------ Supplied records ------

@[simp] theorem State.lane_setLane (s : State) (l : Fin 8) (x : Lane) : (s.setLane l x).lane l = x := by simp [State.lane, State.setLane]
theorem State.lane_setLane_ne (s : State) {l k : Fin 8} (x : Lane) (h : l ≠ k) : (s.setLane l x).lane k = s.lane k := by
  have : l.val ≠ k.val := fun e => h (Fin.ext e)
  simp [State.lane, State.setLane, this]
theorem State.lane_setLane_eq (s : State) (l k : Fin 8) (x : Lane) :
    (s.setLane l x).lane k = if l = k then x else s.lane k := by
  by_cases h : l = k
  · subst h; simp
  · rw [if_neg h, State.lane_setLane_ne s x h]
@[simp] theorem State.mark_setMark (s : State) (l : Fin 8) (x : MarkLine) : (s.setMark l x).mark l = x := by simp [State.mark, State.setMark]
theorem State.mark_setMark_ne (s : State) {l k : Fin 8} (x : MarkLine) (h : l ≠ k) : (s.setMark l x).mark k = s.mark k := by
  have : l.val ≠ k.val := fun e => h (Fin.ext e)
  simp [State.mark, State.setMark, this]
theorem State.mark_setMark_eq (s : State) (l k : Fin 8) (x : MarkLine) :
    (s.setMark l x).mark k = if l = k then x else s.mark k := by
  by_cases h : l = k
  · subst h; simp
  · rw [if_neg h, State.mark_setMark_ne s x h]
@[simp] theorem State.jog_setJog (s : State) (l : Fin 4) (x : Jog) : (s.setJog l x).jog l = x := by simp [State.jog, State.setJog]
theorem State.jog_setJog_ne (s : State) {l k : Fin 4} (x : Jog) (h : l ≠ k) : (s.setJog l x).jog k = s.jog k := by
  have : l.val ≠ k.val := fun e => h (Fin.ext e)
  simp [State.jog, State.setJog, this]
theorem State.jog_setJog_eq (s : State) (l k : Fin 4) (x : Jog) :
    (s.setJog l x).jog k = if l = k then x else s.jog k := by
  by_cases h : l = k
  · subst h; simp
  · rw [if_neg h, State.jog_setJog_ne s x h]
@[simp] theorem State.lever_setLever (s : State) (l : Fin 4) (x : Lever) : (s.setLever l x).lever l = x := by simp [State.lever, State.setLever]
theorem State.lever_setLever_ne (s : State) {l k : Fin 4} (x : Lever) (h : l ≠ k) : (s.setLever l x).lever k = s.lever k := by
  have : l.val ≠ k.val := fun e => h (Fin.ext e)
  simp [State.lever, State.setLever, this]
theorem State.lever_setLever_eq (s : State) (l k : Fin 4) (x : Lever) :
    (s.setLever l x).lever k = if l = k then x else s.lever k := by
  by_cases h : l = k
  · subst h; simp
  · rw [if_neg h, State.lever_setLever_ne s x h]
@[simp] theorem State.outPort_setOutPort (s : State) (l : Fin 4) (x : OutputPort) : (s.setOutPort l x).outPort l = x := by simp [State.outPort, State.setOutPort]
theorem State.outPort_setOutPort_ne (s : State) {l k : Fin 4} (x : OutputPort) (h : l ≠ k) : (s.setOutPort l x).outPort k = s.outPort k := by
  have : l.val ≠ k.val := fun e => h (Fin.ext e)
  simp [State.outPort, State.setOutPort, this]
theorem State.outPort_setOutPort_eq (s : State) (l k : Fin 4) (x : OutputPort) :
    (s.setOutPort l x).outPort k = if l = k then x else s.outPort k := by
  by_cases h : l = k
  · subst h; simp
  · rw [if_neg h, State.outPort_setOutPort_ne s x h]
@[simp] theorem State.cue_setCue (s : State) (l : Fin 8) (x : CueLine) : (s.setCue l x).cue l = x := by simp [State.cue, State.setCue]
theorem State.cue_setCue_ne (s : State) {l k : Fin 8} (x : CueLine) (h : l ≠ k) : (s.setCue l x).cue k = s.cue k := by
  have : l.val ≠ k.val := fun e => h (Fin.ext e)
  simp [State.cue, State.setCue, this]
theorem State.cue_setCue_eq (s : State) (l k : Fin 8) (x : CueLine) :
    (s.setCue l x).cue k = if l = k then x else s.cue k := by
  by_cases h : l = k
  · subst h; simp
  · rw [if_neg h, State.cue_setCue_ne s x h]
@[simp] theorem State.ingest_setIngest (s : State) (l : Fin 8) (x : List FrameWrite) : (s.setIngest l x).ingest l = x := by simp [State.ingest, State.setIngest]
theorem State.ingest_setIngest_ne (s : State) {l k : Fin 8} (x : List FrameWrite) (h : l ≠ k) : (s.setIngest l x).ingest k = s.ingest k := by
  have : l.val ≠ k.val := fun e => h (Fin.ext e)
  simp [State.ingest, State.setIngest, this]
theorem State.ingest_setIngest_eq (s : State) (l k : Fin 8) (x : List FrameWrite) :
    (s.setIngest l x).ingest k = if l = k then x else s.ingest k := by
  by_cases h : l = k
  · subst h; simp
  · rw [if_neg h, State.ingest_setIngest_ne s x h]
@[simp] theorem State.fetchOf_setFetch (s : State) (l : Fin 4) (x : Option Fetch) : (s.setFetch l x).fetchOf l = x := by simp [State.fetchOf, State.setFetch]
theorem State.fetchOf_setFetch_ne (s : State) {l k : Fin 4} (x : Option Fetch) (h : l ≠ k) : (s.setFetch l x).fetchOf k = s.fetchOf k := by
  have : l.val ≠ k.val := fun e => h (Fin.ext e)
  simp [State.fetchOf, State.setFetch, this]
theorem State.fetchOf_setFetch_eq (s : State) (l k : Fin 4) (x : Option Fetch) :
    (s.setFetch l x).fetchOf k = if l = k then x else s.fetchOf k := by
  by_cases h : l = k
  · subst h; simp
  · rw [if_neg h, State.fetchOf_setFetch_ne s x h]

@[simp] theorem State.modifyLane_lane (s : State) (l : Fin 8) (f : Lane → Lane) : (s.modifyLane l f).lane l = f (s.lane l) := by
  simp [State.modifyLane]

theorem State.modifyLane_lane_eq (s : State) (l k : Fin 8) (f : Lane → Lane) :
    (s.modifyLane l f).lane k = if l = k then f (s.lane k) else s.lane k := by
  unfold State.modifyLane
  rw [State.lane_setLane_eq]
  by_cases h : l = k
  · subst h; simp
  · simp [h]

/-! ### One record reads the same when its table is the same -/

theorem State.lane_congr {s t : State} (h : t.lanes = s.lanes) (l : Fin 8) : t.lane l = s.lane l := by simp [State.lane, h]
theorem State.channel_congr {s t : State} (h : t.channels = s.channels) (c : Fin 4) : t.channel c = s.channel c := by
  simp [State.channel, h]
theorem State.clip_congr {s t : State} (h : t.clips = s.clips) (n : Nat) : t.clip n = s.clip n := by simp [State.clip, h]
theorem State.cue_congr {s t : State} (h : t.cues = s.cues) (k : Fin 8) : t.cue k = s.cue k := by simp [State.cue, h]
theorem State.classLevel_congr {s t : State} (h : t.link.levels = s.link.levels) (k : NoticeClass) :
    t.classLevel k = s.classLevel k := by simp [State.classLevel, h]
theorem State.effective_congr {s t : State} (h : t.link.stations = s.link.stations) (x : Header) :
    t.effective x = s.effective x := by simp [State.effective, State.ceiling, h]

end Sys2Proof.Machine
end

------

Problem description => Write out all the data exactly.

Output of the exercise =>
@[simp] theorem State.lane_setLane (s : State) (l : Fin 8) (x : Lane) : (s.setLane l x).lane l = x := by simp [State.lane, State.setLane]
theorem State.lane_setLane_ne (s : State) {l k : Fin 8} (x : Lane) (h : l ≠ k) : (s.setLane l x).lane k = s.lane k := by
  have : l.val ≠ k.val := fun e => h (Fin.ext e)
  simp [State.lane, State.setLane, this]
theorem State.lane_setLane_eq (s : State) (l k : Fin 8) (x : Lane) :
    (s.setLane l x).lane k = if l = k then x else s.lane k := by
  by_cases h : l = k
  · subst h; simp
  · rw [if_neg h, State.lane_setLane_ne s x h]
@[simp] theorem State.mark_setMark (s : State) (l : Fin 8) (x : MarkLine) : (s.setMark l x).mark l = x := by simp [State.mark, State.setMark]
theorem State.mark_setMark_ne (s : State) {l k : Fin 8} (x : MarkLine) (h : l ≠ k) : (s.setMark l x).mark k = s.mark k := by
  have : l.val ≠ k.val := fun e => h (Fin.ext e)
  simp [State.mark, State.setMark, this]
theorem State.mark_setMark_eq (s : State) (l k : Fin 8) (x : MarkLine) :
    (s.setMark l x).mark k = if l = k then x else s.mark k := by
  by_cases h : l = k
  · subst h; simp
  · rw [if_neg h, State.mark_setMark_ne s x h]
@[simp] theorem State.jog_setJog (s : State) (l : Fin 4) (x : Jog) : (s.setJog l x).jog l = x := by simp [State.jog, State.setJog]
theorem State.jog_setJog_ne (s : State) {l k : Fin 4} (x : Jog) (h : l ≠ k) : (s.setJog l x).jog k = s.jog k := by
  have : l.val ≠ k.val := fun e => h (Fin.ext e)
  simp [State.jog, State.setJog, this]
theorem State.jog_setJog_eq (s : State) (l k : Fin 4) (x : Jog) :
    (s.setJog l x).jog k = if l = k then x else s.jog k := by
  by_cases h : l = k
  · subst h; simp
  · rw [if_neg h, State.jog_setJog_ne s x h]
@[simp] theorem State.lever_setLever (s : State) (l : Fin 4) (x : Lever) : (s.setLever l x).lever l = x := by simp [State.lever, State.setLever]
theorem State.lever_setLever_ne (s : State) {l k : Fin 4} (x : Lever) (h : l ≠ k) : (s.setLever l x).lever k = s.lever k := by
  have : l.val ≠ k.val := fun e => h (Fin.ext e)
  simp [State.lever, State.setLever, this]
theorem State.lever_setLever_eq (s : State) (l k : Fin 4) (x : Lever) :
    (s.setLever l x).lever k = if l = k then x else s.lever k := by
  by_cases h : l = k
  · subst h; simp
  · rw [if_neg h, State.lever_setLever_ne s x h]
@[simp] theorem State.outPort_setOutPort (s : State) (l : Fin 4) (x : OutputPort) : (s.setOutPort l x).outPort l = x := by simp [State.outPort, State.setOutPort]
theorem State.outPort_setOutPort_ne (s : State) {l k : Fin 4} (x : OutputPort) (h : l ≠ k) : (s.setOutPort l x).outPort k = s.outPort k := by
  have : l.val ≠ k.val := fun e => h (Fin.ext e)
  simp [State.outPort, State.setOutPort, this]
theorem State.outPort_setOutPort_eq (s : State) (l k : Fin 4) (x : OutputPort) :
    (s.setOutPort l x).outPort k = if l = k then x else s.outPort k := by
  by_cases h : l = k
  · subst h; simp
  · rw [if_neg h, State.outPort_setOutPort_ne s x h]
@[simp] theorem State.cue_setCue (s : State) (l : Fin 8) (x : CueLine) : (s.setCue l x).cue l = x := by simp [State.cue, State.setCue]
theorem State.cue_setCue_ne (s : State) {l k : Fin 8} (x : CueLine) (h : l ≠ k) : (s.setCue l x).cue k = s.cue k := by
  have : l.val ≠ k.val := fun e => h (Fin.ext e)
  simp [State.cue, State.setCue, this]
theorem State.cue_setCue_eq (s : State) (l k : Fin 8) (x : CueLine) :
    (s.setCue l x).cue k = if l = k then x else s.cue k := by
  by_cases h : l = k
  · subst h; simp
  · rw [if_neg h, State.cue_setCue_ne s x h]
@[simp] theorem State.ingest_setIngest (s : State) (l : Fin 8) (x : List FrameWrite) : (s.setIngest l x).ingest l = x := by simp [State.ingest, State.setIngest]
theorem State.ingest_setIngest_ne (s : State) {l k : Fin 8} (x : List FrameWrite) (h : l ≠ k) : (s.setIngest l x).ingest k = s.ingest k := by
  have : l.val ≠ k.val := fun e => h (Fin.ext e)
  simp [State.ingest, State.setIngest, this]
theorem State.ingest_setIngest_eq (s : State) (l k : Fin 8) (x : List FrameWrite) :
    (s.setIngest l x).ingest k = if l = k then x else s.ingest k := by
  by_cases h : l = k
  · subst h; simp
  · rw [if_neg h, State.ingest_setIngest_ne s x h]
@[simp] theorem State.fetchOf_setFetch (s : State) (l : Fin 4) (x : Option Fetch) : (s.setFetch l x).fetchOf l = x := by simp [State.fetchOf, State.setFetch]
theorem State.fetchOf_setFetch_ne (s : State) {l k : Fin 4} (x : Option Fetch) (h : l ≠ k) : (s.setFetch l x).fetchOf k = s.fetchOf k := by
  have : l.val ≠ k.val := fun e => h (Fin.ext e)
  simp [State.fetchOf, State.setFetch, this]
theorem State.fetchOf_setFetch_eq (s : State) (l k : Fin 4) (x : Option Fetch) :
    (s.setFetch l x).fetchOf k = if l = k then x else s.fetchOf k := by
  by_cases h : l = k
  · subst h; simp
  · rw [if_neg h, State.fetchOf_setFetch_ne s x h]

@[simp] theorem State.modifyLane_lane (s : State) (l : Fin 8) (f : Lane → Lane) : (s.modifyLane l f).lane l = f (s.lane l) := by
  simp [State.modifyLane]

theorem State.modifyLane_lane_eq (s : State) (l k : Fin 8) (f : Lane → Lane) :
    (s.modifyLane l f).lane k = if l = k then f (s.lane k) else s.lane k := by
  unfold State.modifyLane
  rw [State.lane_setLane_eq]
  by_cases h : l = k
  · subst h; simp
  · simp [h]

/-! ### One record reads the same when its table is the same -/

theorem State.lane_congr {s t : State} (h : t.lanes = s.lanes) (l : Fin 8) : t.lane l = s.lane l := by simp [State.lane, h]
theorem State.channel_congr {s t : State} (h : t.channels = s.channels) (c : Fin 4) : t.channel c = s.channel c := by
  simp [State.channel, h]
theorem State.clip_congr {s t : State} (h : t.clips = s.clips) (n : Nat) : t.clip n = s.clip n := by simp [State.clip, h]
theorem State.cue_congr {s t : State} (h : t.cues = s.cues) (k : Fin 8) : t.cue k = s.cue k := by simp [State.cue, h]
theorem State.classLevel_congr {s t : State} (h : t.link.levels = s.link.levels) (k : NoticeClass) :
    t.classLevel k = s.classLevel k := by simp [State.classLevel, h]
theorem State.effective_congr {s t : State} (h : t.link.stations = s.link.stations) (x : Header) :
    t.effective x = s.effective x := by simp [State.effective, State.ceiling, h]

end Sys2Proof.Machine
end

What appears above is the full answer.